Durante a I Jornada de Manaus , Thais Emilia participou da mesa de abertura juntamente com outras autoridade. A abertura da Jornada, que aconteceu na noite da terça-feira (27), a diretora de Atenção à Saúde da Ebserh, Lumena Furtado, mencionou a importância da criação de serviços especializados para este público. “A Ebserh tem trabalhado com uma perspectiva de que toda a nossa Rede possa, cada vez mais, estar fazendo o ensino, a pesquisa e a assistência preocupados com um cuidado inclusivo. O acesso tem que ser garantido por processos de trabalho que reconheçam a diversidade e as necessidades singulares”, ressaltou.

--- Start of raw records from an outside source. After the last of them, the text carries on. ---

-- ==== Sys2Proof/Decode.lean ====
section
/-! DEFINITION. The words a command is spelled by. The block is commanded from outside: spec/opcode_table.json gives its rows
no bits, so no word spells a command by itself. A request's words are read by the dispatcher (Machine/Command.lean, R73 to R81). -/

namespace Sys2Proof

/-- The command a word spells by the bits of the table: none, because no row has any. -/
def decodeTableWord (_nbits _w : Nat) : Option Instr := none

end Sys2Proof
end

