-- ==== Sys2Proof/Machine/Crc.lean ====
section
/-! DEFINITION. The check words of the block: CRC-32C of packets (R75) and the shorter CRCs other chapters name. -/

namespace Sys2Proof.Machine

/-- One bit of a reflected 32-bit CRC. -/
def crcBit (poly c : Word) : Word := if c.getLsbD 0 then (c >>> 1) ^^^ poly else c >>> 1

/-- One byte of a reflected 32-bit CRC. -/
def crcByte (poly c : Word) (b : Byte) : Word :=
  let c0 := c ^^^ b.setWidth 32
  crcBit poly (crcBit poly (crcBit poly (crcBit poly (crcBit poly (crcBit poly (crcBit poly (crcBit poly c0)))))))

/-- CRC-32C of bytes (R75): reflected polynomial 0x82F6_3B78, initial value and final XOR all ones. -/
def crc32cBytes (bs : List Byte) : Word := (bs.foldl (crcByte 0x82F63B78#32) 0xFFFFFFFF#32) ^^^ 0xFFFFFFFF#32

/-- CRC-32C over the bytes of words, least significant byte first (R75). -/
def crc32c (ws : List Word) : Word := crc32cBytes (wordBytes ws)

end Sys2Proof.Machine
end

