-- ==== Sys2Proof/Machine/Command.lean ====
section
/-! DEFINITION. Carriers, the dispatcher, the rings and the SPI ports (04_command_interface.md). -/

namespace Sys2Proof.Machine

open Sys2Proof

/-! ### Carriers -/

/-- The status word the host port shifts out during a header word (R93). -/
def hostStatusWord (s : State) : Word :=
  let irq := (List.range 4).foldl (fun a m => a + b2n (s.flag (R.evtIrqctrl_ASSERTED m)) * 2 ^ m) 0
  let es := ringEnts s 8
  wd (b2n (s.flag R.spiHstat_HRDY) * 2 ^ 31 + s.cmd.hPrev * 2 ^ 28 + irq * 2 ^ 24 + min es.length 255 * 2 ^ 16
      + (match es with | [] => 0 | e :: _ => e.words))

/-- What the host port remembers of the frame just ended: [30:28] of the next status word, and what it shifted out. -/
def hostFrameEnd (s : State) (prev : Nat) (miso : List Word) : State := s.withCmd { s.cmd with hPrev := prev, miso := miso }

/-- A frame of the host port aborted: ABORTED, counted, event 255 detail 2 (R94). -/
def hostAbort (s : State) (miso : List Word) : State :=
  (hostFrameEnd ((s.setFlag R.spiHstat_ABORTED true).cntSat R.spiHcnt_ABORTS) 2 miso).raise 255 0 2#32

/-- A carrier unit enters its port's command ring: too short for two header words it is discarded and counted in BAD_LEN (R76). -/
def unitArrive (s : State) (p : Nat) (o : Origin) (bytes : List Byte) : State × Bool :=
  if bytes.length < 8 then (s.cntSat (R.ringPort_BAD_LEN p), true)
  else ringPut s p (bytesWords bytes) { words := bytes.length / 4, extra := bytes.length % 4, origin := o }

/-- The host port runs from HSCLK except while the module is held in reset or dormant (R92, R141). -/
def hostPortUp (s : State) : Bool := s.phase != .reset && s.phase != .dormant

/-- A CMD frame of the host port at the rise of HSEL_N (R94). -/
def hostCmdFrame (s : State) (hdr : Word) (body : List Word) (tailBits : Nat) : State :=
  let len := bitsOf hdr 0 16
  let st := hostStatusWord s
  if bitsOf hdr 28 4 ≠ 1 ∨ tailBits % 32 ≠ 0 ∨ body.length < len then
    hostAbort s (st :: List.replicate body.length 0#32)
  else
    let miso := st :: List.replicate body.length 0#32
    let ws := body.take len
    if ws.length < 2 then (hostFrameEnd s 0 miso).cntSat (R.ringPort_BAD_LEN 0)
    else if ws.length ≤ ringFree s 0 then
      hrdyUpdate (hostFrameEnd (ringStore s 0 ws { words := ws.length }) 0 miso) (serving s)
    else
      (hostFrameEnd (((ringLose s 0 1).setFlag R.spiHstat_OVERRUN true).cntSat R.spiHcnt_OVERRUNS) 1 miso).raise 255 0 3#32

def execHostSpiCmdFrame (hdr : Word) (body : List Word) (tailBits : Nat) (s : State) : Host.Outcome State Fault Refusal :=
  .next (if hostPortUp s then hostCmdFrame s hdr body tailBits else s)

/-- A STATUS frame, or a FETCH with LEN 0, returns the status word only (R93, R95). -/
def hostStatusFrame (s : State) (hdr : Word) : State :=
  let st := hostStatusWord s
  if bitsOf hdr 28 4 = 3 ∨ (bitsOf hdr 28 4 = 2 ∧ bitsOf hdr 0 16 = 0) then hostFrameEnd s 0 [st] else hostAbort s [st]

def execHostSpiStatusFrame (hdr : Word) (s : State) : Host.Outcome State Fault Refusal :=
  .next (if hostPortUp s then hostStatusFrame s hdr else s)

/-- The words shifted out after the status word while `n` words are clocked: the tail reply, then zeros; a word that was
not ready repeats the one before it (R95, R96). DESIGN CHOICE (log entry 74): the late word is skipped and the next word of the
reply follows the repeated one. -/
def fetchOut (before : Word) (late : Option Nat) : List Word → Nat → Nat → List Word
  | _, _, 0 => []
  | ws, i, n + 1 =>
    let w := if late = some i then before else nth ws 0 0#32
    w :: fetchOut w late (ws.drop 1) (i + 1) n

/-- A FETCH frame: the tail reply of ring 8 shifted out, and removed if it was clocked whole with no underrun (R95, R96). -/
def hostFetchFrame (s : State) (hdr : Word) (clocked : Nat) (late : Option Nat) : State :=
  if bitsOf hdr 28 4 ≠ 2 ∨ bitsOf hdr 0 16 = 0 then hostStatusFrame s hdr
  else
    let st := hostStatusWord s
    let ws := ringTailWords s 8
    let under := match late with
      | some i => decide (i < min clocked ws.length)
      | none => false
    let miso := st :: fetchOut st (if under then late else none) ws 0 clocked
    if under then
      (hostFrameEnd ((s.setFlag R.spiHstat_UNDERRUN true).cntSat R.spiHcnt_UNDERRUNS) 4 miso).raise 255 0 1#32
    else
      let s1 := if ws ≠ [] ∧ ws.length ≤ clocked then ringDrop s 8 else s
      hostFrameEnd s1 0 miso

def execHostSpiFetchFrame (hdr : Word) (clocked : Nat) (late : Option Nat) (s : State) : Host.Outcome State Fault Refusal :=
  .next (if hostPortUp s then hostFetchFrame s hdr clocked late else s)

/-- A carrier other than the host port delivers to its command ring only once all ports are served (R113, R114). -/
def carrierArrive (s : State) (p : Nat) (o : Origin) (bytes : List Byte) : State :=
  if s.phase = .ready then (unitArrive s p o bytes).1 else s

/-- A datagram on a MAC's command port; a bad checksum discards it (R98), and so does a port that does not run or a device in
coast (R66, R379). -/
def execUdpCommandDatagram (mac : Fin 2) (o : Origin) (bytes : List Byte) (sumOk : Bool) (s : State) : Host.Outcome State Fault Refusal :=
  .next (if sumOk && ethUp s mac.val then carrierArrive s (1 + mac.val) o bytes else s)

/-- A Sward command-class frame carries one request into port 3 (R99); a device in coast discards it (R66). -/
def execSwardCommandFrame (src : Nat) (bytes : List Byte) (s : State) : Host.Outcome State Fault Refusal :=
  .next (if swHears s then carrierArrive s 3 (.sward src false) bytes else s)

/-- The bytes a CAN FD frame carries when it carries `n`: the next length its DLC can say. -/
def canFdLen (n : Nat) : Nat :=
  if n ≤ 8 then n else if n ≤ 12 then 12 else if n ≤ 16 then 16 else if n ≤ 20 then 20 else if n ≤ 24 then 24
  else if n ≤ 32 then 32 else if n ≤ 48 then 48 else 64

/-- The request of a CAN FD frame: its first 4 × (COUNT + 3) bytes where the rest is what the DLC rounding adds (R75, R100). -/
def canRequestBytes (bytes : List Byte) : List Byte :=
  let n := 4 * (bitsOf (nth (bytesWords bytes) 1 0#32) 0 16 + 3)
  if 8 ≤ bytes.length ∧ n ≤ bytes.length ∧ canFdLen n = bytes.length then bytes.take n else bytes

/-- A frame with the controller's REQ_ID: a classical frame is discarded and counted in BAD_LEN (R100). -/
def execCanCommandFrame (c : Fin 4) (fd : Bool) (bytes : List Byte) (s : State) : Host.Outcome State Fault Refusal :=
  .next (if s.phase ≠ .ready then s
         else if fd then carrierArrive s (4 + c.val) .can (canRequestBytes bytes)
         else s.cntSat (R.ringPort_BAD_LEN (4 + c.val)))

A gestora destacou a participação de diversos profissionais de todo o país, em especial, das equipes de quatro hospitais da Ebserh, destacando a atuação em Rede: o Hospital Universitário Professor Edgard Santos, da Universidade Federal da Bahia (Hupes-UFBA); o Hospital das Clínicas da Universidade Federal de Pernambuco (HC-UFPE); o Hospital Universitário da Universidade Federal de Juiz de Fora (HU-UFJF); e o Hospital Universitário da Universidade Federal de Sergipe (HU-UFS).
No decorrer do evento a educadora Thais Emilia ministrou formação especializada para médicos e profissionais de saúde sobre os Direitos Humanos das pessoas intersexo, abordando aspectos psicossociais e as angústias vividas por essas pessoas. Em suas palestras, ela destacou a importância da distinção entre as Diferenças do Desenvolvimento do Sexo (DDS) e o conceito de intersexo.
A jornada foi especialmente importante no contexto intersexo, já que muitos dos pacientes que participaram das cirurgias estavam há anos esperando por procedimentos que respeitassem seu desejo, consentimento e capacidade reprodutiva. Essas pessoas puderam ser atendidas de forma digna, em um ambiente que prezou pelo respeito à sua autonomia e ao seu direito de autodeterminação corporal. A Dra. Thais Emilia enfatizou a importância desse marco para a humanização das cirurgias em pessoas intersexo, ressaltando a necessidade de interromper a prática de cirurgias estéticas, precoces e irreversíveis em bebês intersexo, que ainda não podem participar das decisões sobre seus corpos.
O evento foi uma iniciativa de Dra. Daria Neves, ginecologista e professora da Universidade do Estado do Amazonas (UEA), que foi fundamental para a concretização dessa iniciativa. Dra. Daria buscou aproximar o diálogo entre cirurgiões e pacientes intersexo, além de fortalecer a parceria com o movimento social. Sua proposta visou, acima de tudo, qualificar os profissionais de saúde e garantir que os procedimentos cirúrgicos respeitassem os direitos humanos, preservando a integridade física e emocional dos pacientes.
Esse evento representa um marco histórico no debate sobre a humanização do atendimento a pessoas intersexo, e reforça a importância de não realizar cirurgias estéticas em bebês intersexo ou em qualquer pessoa que não possa participar plenamente das decisões sobre seu próprio corpo. A I Jornada de Cirurgias de Modificações Corporais em Manaus não apenas atendeu a uma demanda antiga da população trans e intersexo da região, mas também abriu caminho para um atendimento mais inclusivo e humanizado em todo o país.